Write the general form of the complex number.

$\begin{array}{l}z=x+yI\\ z=a{e}^{\left(i\omega t\right)}\\ z=\left(1+i\right)e^{it}\end{array}$

Find the magnitude.

$\begin{array}{l}\left|z\right|=\sqrt{x^2+y^2}\\ \left|z\right|=\left|\left(1+i\right)e^{\left(it\right)}\right|\\ \left|z\right|=\left|\left(1+\mathrm{i}\right)\right|\\ \left|z\right|=\sqrt{2}\end{array}$

 Therefore, the equation becomes $x^2+y^2=2$

Differentiate with respect to time.

$\begin{array}{l}v=\frac{d}{dt}\left[(1+i)exp\left(it\right)\right]\\ v=i(1+i)exp\left(it\right)\end{array}$

Find the magnitude of the velocity.

$$\begin{gathered} \left|v\right|=\left|i\left(i+1\right)exp\left(it\right)\right| \\ \left|v\right|=\left|-1+i\right| \\ \left|v\right|=\sqrt{2}m/s \end{gathered}$$

Find the acceleration.

Differentiate the velocity with respect to time.

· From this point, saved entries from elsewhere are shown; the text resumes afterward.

-- ==== Sys2Proof/Laws/State.lean ====
section
/-! SUPPORT. What the named updates of the state leave as it was, field by field, and what they change. -/
namespace Sys2Proof.Machine

variable (s : State)

@[simp] theorem State.setReg_now (a : Nat) (v : Word) : (s.setReg a v).now = s.now := by rw [State.setReg]
@[simp] theorem State.setReg_free (a : Nat) (v : Word) : (s.setReg a v).free = s.free := by rw [State.setReg]
@[simp] theorem State.setReg_ports (a : Nat) (v : Word) : (s.setReg a v).ports = s.ports := by rw [State.setReg]
@[simp] theorem State.setReg_pairs (a : Nat) (v : Word) : (s.setReg a v).pairs = s.pairs := by rw [State.setReg]
@[simp] theorem State.setReg_links (a : Nat) (v : Word) : (s.setReg a v).links = s.links := by rw [State.setReg]
@[simp] theorem State.setReg_queues (a : Nat) (v : Word) : (s.setReg a v).queues = s.queues := by rw [State.setReg]
@[simp] theorem State.setReg_hosts (a : Nat) (v : Word) : (s.setReg a v).hosts = s.hosts := by rw [State.setReg]
@[simp] theorem State.setReg_lanes (a : Nat) (v : Word) : (s.setReg a v).lanes = s.lanes := by rw [State.setReg]
@[simp] theorem State.setReg_laneOf (a : Nat) (v : Word) : (s.setReg a v).laneOf = s.laneOf := by rw [State.setReg]
@[simp] theorem State.setReg_tbl (a : Nat) (v : Word) : (s.setReg a v).tbl = s.tbl := by rw [State.setReg]
@[simp] theorem State.setReg_held (a : Nat) (v : Word) : (s.setReg a v).held = s.held := by rw [State.setReg]
@[simp] theorem State.setReg_snr (a : Nat) (v : Word) : (s.setReg a v).snr = s.snr := by rw [State.setReg]
@[simp] theorem State.setReg_erle (a : Nat) (v : Word) : (s.setReg a v).erle = s.erle := by rw [State.setReg]
@[simp] theorem State.setReg_errs (a : Nat) (v : Word) : (s.setReg a v).errs = s.errs := by rw [State.setReg]
@[simp] theorem State.setReg_sigma (a : Nat) (v : Word) : (s.setReg a v).sigma = s.sigma := by rw [State.setReg]
@[simp] theorem State.setReg_noise (a : Nat) (v : Word) : (s.setReg a v).noise = s.noise := by rw [State.setReg]
@[simp] theorem State.setReg_coef (a : Nat) (v : Word) : (s.setReg a v).coef = s.coef := by rw [State.setReg]
@[simp] theorem State.setReg_seeds (a : Nat) (v : Word) : (s.setReg a v).seeds = s.seeds := by rw [State.setReg]
@[simp] theorem State.setReg_banks (a : Nat) (v : Word) : (s.setReg a v).banks = s.banks := by rw [State.setReg]
@[simp] theorem State.setReg_rows (a : Nat) (v : Word) : (s.setReg a v).rows = s.rows := by rw [State.setReg]
@[simp] theorem State.setReg_tiles (a : Nat) (v : Word) : (s.setReg a v).tiles = s.tiles := by rw [State.setReg]
@[simp] theorem State.setReg_diags (a : Nat) (v : Word) : (s.setReg a v).diags = s.diags := by rw [State.setReg]
@[simp] theorem State.setReg_maps (a : Nat) (v : Word) : (s.setReg a v).maps = s.maps := by rw [State.setReg]
@[simp] theorem State.setReg_traces (a : Nat) (v : Word) : (s.setReg a v).traces = s.traces := by rw [State.setReg]
@[simp] theorem State.setReg_doms (a : Nat) (v : Word) : (s.setReg a v).doms = s.doms := by rw [State.setReg]
@[simp] theorem State.setReg_cals (a : Nat) (v : Word) : (s.setReg a v).cals = s.cals := by rw [State.setReg]
@[simp] theorem State.setReg_calRuns (a : Nat) (v : Word) : (s.setReg a v).calRuns = s.calRuns := by rw [State.setReg]
@[simp] theorem State.setReg_calSaved (a : Nat) (v : Word) : (s.setReg a v).calSaved = s.calSaved := by rw [State.setReg]
@[simp] theorem State.setReg_queued (a : Nat) (v : Word) : (s.setReg a v).queued = s.queued := by rw [State.setReg]
@[simp] theorem State.setReg_running (a : Nat) (v : Word) : (s.setReg a v).running = s.running := by rw [State.setReg]
@[simp] theorem State.setReg_kept (a : Nat) (v : Word) : (s.setReg a v).kept = s.kept := by rw [State.setReg]
@[simp] theorem State.setReg_jobs (a : Nat) (v : Word) : (s.setReg a v).jobs = s.jobs := by rw [State.setReg]
@[simp] theorem State.setReg_records (a : Nat) (v : Word) : (s.setReg a v).records = s.records := by rw [State.setReg]
@[simp] theorem State.setReg_eyes (a : Nat) (v : Word) : (s.setReg a v).eyes = s.eyes := by rw [State.setReg]
@[simp] theorem State.setReg_completions (a : Nat) (v : Word) : (s.setReg a v).completions = s.completions := by rw [State.setReg]
@[simp] theorem State.setReg_claims (a : Nat) (v : Word) : (s.setReg a v).claims = s.claims := by rw [State.setReg]
@[simp] theorem State.setReg_waiting (a : Nat) (v : Word) : (s.setReg a v).waiting = s.waiting := by rw [State.setReg]
@[simp] theorem State.setReg_later (a : Nat) (v : Word) : (s.setReg a v).later = s.later := by rw [State.setReg]
@[simp] theorem State.setReg_granted (a : Nat) (v : Word) : (s.setReg a v).granted = s.granted := by rw [State.setReg]
@[simp] theorem State.setReg_tests (a : Nat) (v : Word) : (s.setReg a v).tests = s.tests := by rw [State.setReg]
@[simp] theorem State.setReg_nvOpen (a : Nat) (v : Word) : (s.setReg a v).nvOpen = s.nvOpen := by rw [State.setReg]
@[simp] theorem State.setReg_mram (a : Nat) (v : Word) : (s.setReg a v).mram = s.mram := by rw [State.setReg]
@[simp] theorem State.setReg_gbQueue (a : Nat) (v : Word) : (s.setReg a v).gbQueue = s.gbQueue := by rw [State.setReg]
@[simp] theorem State.setReg_gbLimits (a : Nat) (v : Word) : (s.setReg a v).gbLimits = s.gbLimits := by rw [State.setReg]
@[simp] theorem State.setReg_gbWindow (a : Nat) (v : Word) : (s.setReg a v).gbWindow = s.gbWindow := by rw [State.setReg]
@[simp] theorem State.setReg_shadows (a : Nat) (v : Word) : (s.setReg a v).shadows = s.shadows := by rw [State.setReg]
@[simp] theorem State.setReg_highs (a : Nat) (v : Word) : (s.setReg a v).highs = s.highs := by rw [State.setReg]
@[simp] theorem State.setReg_core (a : Nat) (v : Word) : (s.setReg a v).core = s.core := by rw [State.setReg]
@[simp] theorem State.setReg_hub (a : Nat) (v : Word) : (s.setReg a v).hub = s.hub := by rw [State.setReg]
@[simp] theorem State.setReg_raised (a : Nat) (v : Word) : (s.setReg a v).raised = s.raised := by rw [State.setReg]
@[simp] theorem State.setReg_out (a : Nat) (v : Word) : (s.setReg a v).out = s.out := by rw [State.setReg]
@[simp] theorem State.setReg_pending (a : Nat) (v : Word) : (s.setReg a v).pending = s.pending := by rw [State.setReg]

$\begin{array}{l}A=\frac{d}{dt}\left[i\left(1+i\right)e^{\left(it\right)}\right]\\ A=-\left(1+i\right)e^{\left(it\right)}\end{array}$

Find the magnitude of the acceleration.

$$\begin{gathered} \left|A\right|=\left|-(\mathrm{i}+1)\exp \left(\mathrm{it}\right)\right| \\ \left|A\right|=\left|1+i\right|\sqrt{2}{\mathrm{ms}}^{-2} \end{gathered}$$

Therefore, the path it follows it circular $x^2+y^2=2$.

Its speed is $\left|v\right|=\sqrt{2}\mathrm{m}/\mathrm{S}$.

Its acceleration is $\left|A\right|=\sqrt{2}{\mathrm{ms}}^{-2}$.